- Task item -
Give the lines again, unchanged, starting with the line containing "(List.range 16).any fun" and ending with the last line of the data below.

- Provided entries -
╔══

/-- An engine begins a tile of a tuning frame. -/
def noteTuning (s : State) (e : Nat) (t : Tile) : State :=
  if t.tuning = 0 then s
  else
    let f := NMap.get ({} : TfState) s.saf.tuning (t.tuning - 1)
    if f.begun.contains e then s
    else { s with saf := { s.saf with tuning := NMap.set {} s.saf.tuning (t.tuning - 1) { f with begun := f.begun ++ [e] } } }

/-- A disabling engine that has not reached A1 still completes its redundant pairs, and nothing else (R112). -/
def runsPairs (s : State) (e : Nat) : Bool :=
  decide ((s.engine e).state = .disabling ∧ (s.engine e).abort = 0) && !(s.engine e).quarantined

/-- An engine may begin a tile: on, or disabling with a pair to complete; within a window only its partition's work (R12); and
once the tile's tier 5 operands have landed (R164, R168). -/
def mayRun (s : State) (e : Nat) (t : Tile) : Bool :=
  (s.engineOn e || (s.runsPairs e && decide (t.run ≠ 0))) && (match s.windowPart e with
    | none => decide (t.tuning = 0)
    | some k => decide (s.tilePart t = some k)) && !s.tuningHolds e t && !s.fetching t.q t.n

/-- A policy value as it stood when a descriptor was accepted (R177): 0x2603:02 to :07 at 0 to 5, 0x2605:01 at 6. -/
def policy (s : State) (q n i : Nat) : Nat := match s.desc q n with
  | some d => d.policy.getD i 0
  | none => 0

/-- The policy in force now. -/
def policyNow (s : State) : List Nat := ((List.range 6).map fun i => s.get 0x2603 (i + 2)) ++ [s.get 0x2605 1]

/-! ## Taking work (R179, R180) -/

/-- The highest priority in a list of tiles, plus one; 0 for none. -/
def topPrio (ts : List Tile) : Nat := ts.foldl (fun a t => max a (t.prio + 1)) 0

/-- The first tile of the highest level that the engine may run. -/
def ownHead (s : State) (e : Nat) : Option Tile :=
  let ts := (s.engine e).queue.filter (s.mayRun e)
  ts.find? fun t => decide (t.prio + 1 = topPrio ts)

/-- Saved tiles with their slots that the engine may run: a pair's tile in a window slot only on its own engine
(R182, R190). -/
def savedFor (s : State) (e : Nat) : List (Nat × Tile) :=
  s.plc.slots.filterMap fun p => match p.2 with
    | some t => if s.mayRun e t && (decide (t.run = 0) || decide (p.1 = e)) then some (p.1, t) else none
    | none => none

/-- A saved tile comes before every unstarted tile the engine has (R179, items 1 and 2). -/
def savedFirst (s : State) (e : Nat) : Bool :=
  let sv := s.savedFor e
  sv.any (fun p => decide (p.1 = e)) || (decide (sv ≠ []) && match s.ownHead e with
    | none => true
    | some t => decide (t.prio + 1 ≤ topPrio (sv.map (·.2))))

/-- A tile of engine `v` that thief `e` may take (R180), never one of a redundant pair (R14). -/
def stealable (s : State) (e v : Nat) (t : Tile) : Bool :=
  decide (s.policy t.q t.n 3 = 1 ∧ e ≠ v ∧ t.run = 0 ∧ t.tuning = 0) && s.mayRun e t && decide (s.windowOf e = s.windowOf v)

/-- The stealable tiles of engine `v` at a level. -/
def stealableAt (s : State) (e v p : Nat) : List Tile :=
  (s.engine v).queue.filter fun t => decide (t.prio = p) && s.stealable e v t

/-- Engine `v` holds at least STEAL_MIN_TILES stealable tiles at the level, by the policy of the tile to be taken. -/
def enough (s : State) (e v p : Nat) : Bool := match (s.stealableAt e v p).getLast? with
  | some t => decide (s.policy t.q t.n 4 ≤ (s.stealableAt e v p).length)
  | none => false

/-- The victim at a level: most stealable tiles, at least STEAL_MIN_TILES, ties to the lower number. -/
def victimAt (s : State) (e p : Nat) : Option Nat :=
  (List.range 16).foldl (fun a v =>
    let n := (s.stealableAt e v p).length
    if !s.enough e v p then a
    else match a with
      | none => some v
      | some b => if (s.stealableAt e b p).length < n then some v else some b) none

/-- What an engine stages a tile from now (R164). -/
def stageNow (s : State) (e : Nat) : Stage :=
  { mem := s.mem, serai := s.plc.serai
    pads := s.plc.pads.filterMap fun p => if p.1 / 1048576 = e then some (p.1 % 1048576, p.2) else none }

/-- A tile's first pass begins: its operands are staged, and the descriptor's first step is timed. -/
def stageTile (s : State) (e : Nat) (t : Tile) : State := match s.desc t.q t.n with
  | some d => s.setDesc t.q t.n { d with
      started := true, tDeal := if d.started then d.tDeal else s.now
      stages := NMap.set none d.stages t.t (some (s.stageNow e)) }
  | none => s

/-- Gives an engine a tile to run, taking it from a steal queue. -/
def startTile (s : State) (e v : Nat) (t : Tile) : State :=
  let s := s.setEngine v { s.engine v with queue := (s.engine v).queue.erase t }
  let s := s.stageTile e t
  (s.setEngine e { s.engine e with running := some t, stop := none }).noteTuning e t

/-- The steal of R180: highest level first, the tail tile of the victim's sub-queue. -/
def steal (s : State) (e : Nat) : State :=
  match [3, 2, 1, 0].findSome? fun p => (s.victimAt e p).map fun v => (v, p) with
  | none => s
  | some (v, p) =>
    match (s.stealableAt e v p).getLast? with
    | none => s
    | some t => (s.startTile e v t).bump 0x2607 2

/-- The Drone runs a slice on the unit, or has claimed it (R373); in a lead or window a claimed engine serves its partition
(R374). Engines are units 0 to 15, the Serai 16, shader cores 32 to 79, pipes 96 to 99 and planner lanes 128 to 143. -/
def droneHolds (s : State) (u : Nat) : Bool :=
  let d := NMap.get ({} : DroneUnit) s.saf.drone u
  d.running || (d.claimed && !(decide (u < 16) && (s.windowPart u).isSome))

/-- The units that the Drone tests (Table SAF-8). -/
def testUnits : List Nat :=
  List.range 17 ++ (List.range 48).map (32 + ·) ++ (List.range 4).map (96 + ·) ++ (List.range 16).map (128 + ·)

/-- A unit enters service: its pass and its interval run from here (R374, R375). -/
def droneEnter (s : State) (u : Nat) : State :=
  { s with saf := { s.saf with drone := NMap.set {} s.saf.drone u { since := s.now } } }

/-- An engine that is on and runs nothing takes its next work (R179). A saved tile waits for TILE_RESTORE. -/
def takeWork (s : State) (e : Nat) : State :=
  let x := s.engine e
  if !(s.engineOn e || s.runsPairs e) || x.running.isSome || x.selftest.isSome || s.droneHolds e then s
  else if s.savedFirst e then s
  else match s.ownHead e with
    | some t => s.startTile e e t
    | none => s.steal e

def allTakeWork (s : State) : State := (List.range 16).foldl takeWork s

/-! ## Priority pre-emption (R184) -/

/-- Free general slots (R187). -/
def generalFree (s : State) : List Nat :=
  (List.range 32).map (· + 16) |>.filter fun k => decide (NMap.get none s.plc.slots k = none)

/-- General slots that no pending stop is going to use. -/
def slotsSpare (s : State) : List Nat :=
  s.generalFree.drop ((List.range 16).filter fun e => decide ((s.engine e).stop = some .priority)).length

/-- An engine that may run the tile is idle (R184). -/
def idleFor (s : State) (t : Tile) : Bool :=
  (List.range 16).any fun e => s.mayRun e t && (s.engine e).running.isNone && (s.engine e).selftest.isNone && !s.droneHolds e

/-- Engines whose running tile may be pre-empted for a waiting tile: within a window only for its partition's work (R12, R183). -/
def victims (s : State) (t : Tile) : List Nat :=
  (List.range 16).filter fun e => match (s.engine e).running with
    | some u => s.engineOn e && s.mayRun e t
        && decide (u.prio + s.policy t.q t.n 6 ≤ t.prio ∧ u.run = 0 ∧ u.tuning = 0 ∧ (s.engine e).stop = none)
    | none => false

╚══

- Answer box -
  (List.range 16).any fun e => s.mayRun e t && (s.engine e).running.isNone && (s.engine e).selftest.isNone && !s.droneHolds e

/-- Engines whose running tile may be pre-empted for a waiting tile: within a window only for its partition's work (R12, R183). -/
def victims (s : State) (t : Tile) : List Nat :=
  (List.range 16).filter fun e => match (s.engine e).running with
    | some u => s.engineOn e && s.mayRun e t
        && decide (u.prio + s.policy t.q t.n 6 ≤ t.prio ∧ u.run = 0 ∧ u.tuning = 0 ∧ (s.engine e).stop = none)
    | none => false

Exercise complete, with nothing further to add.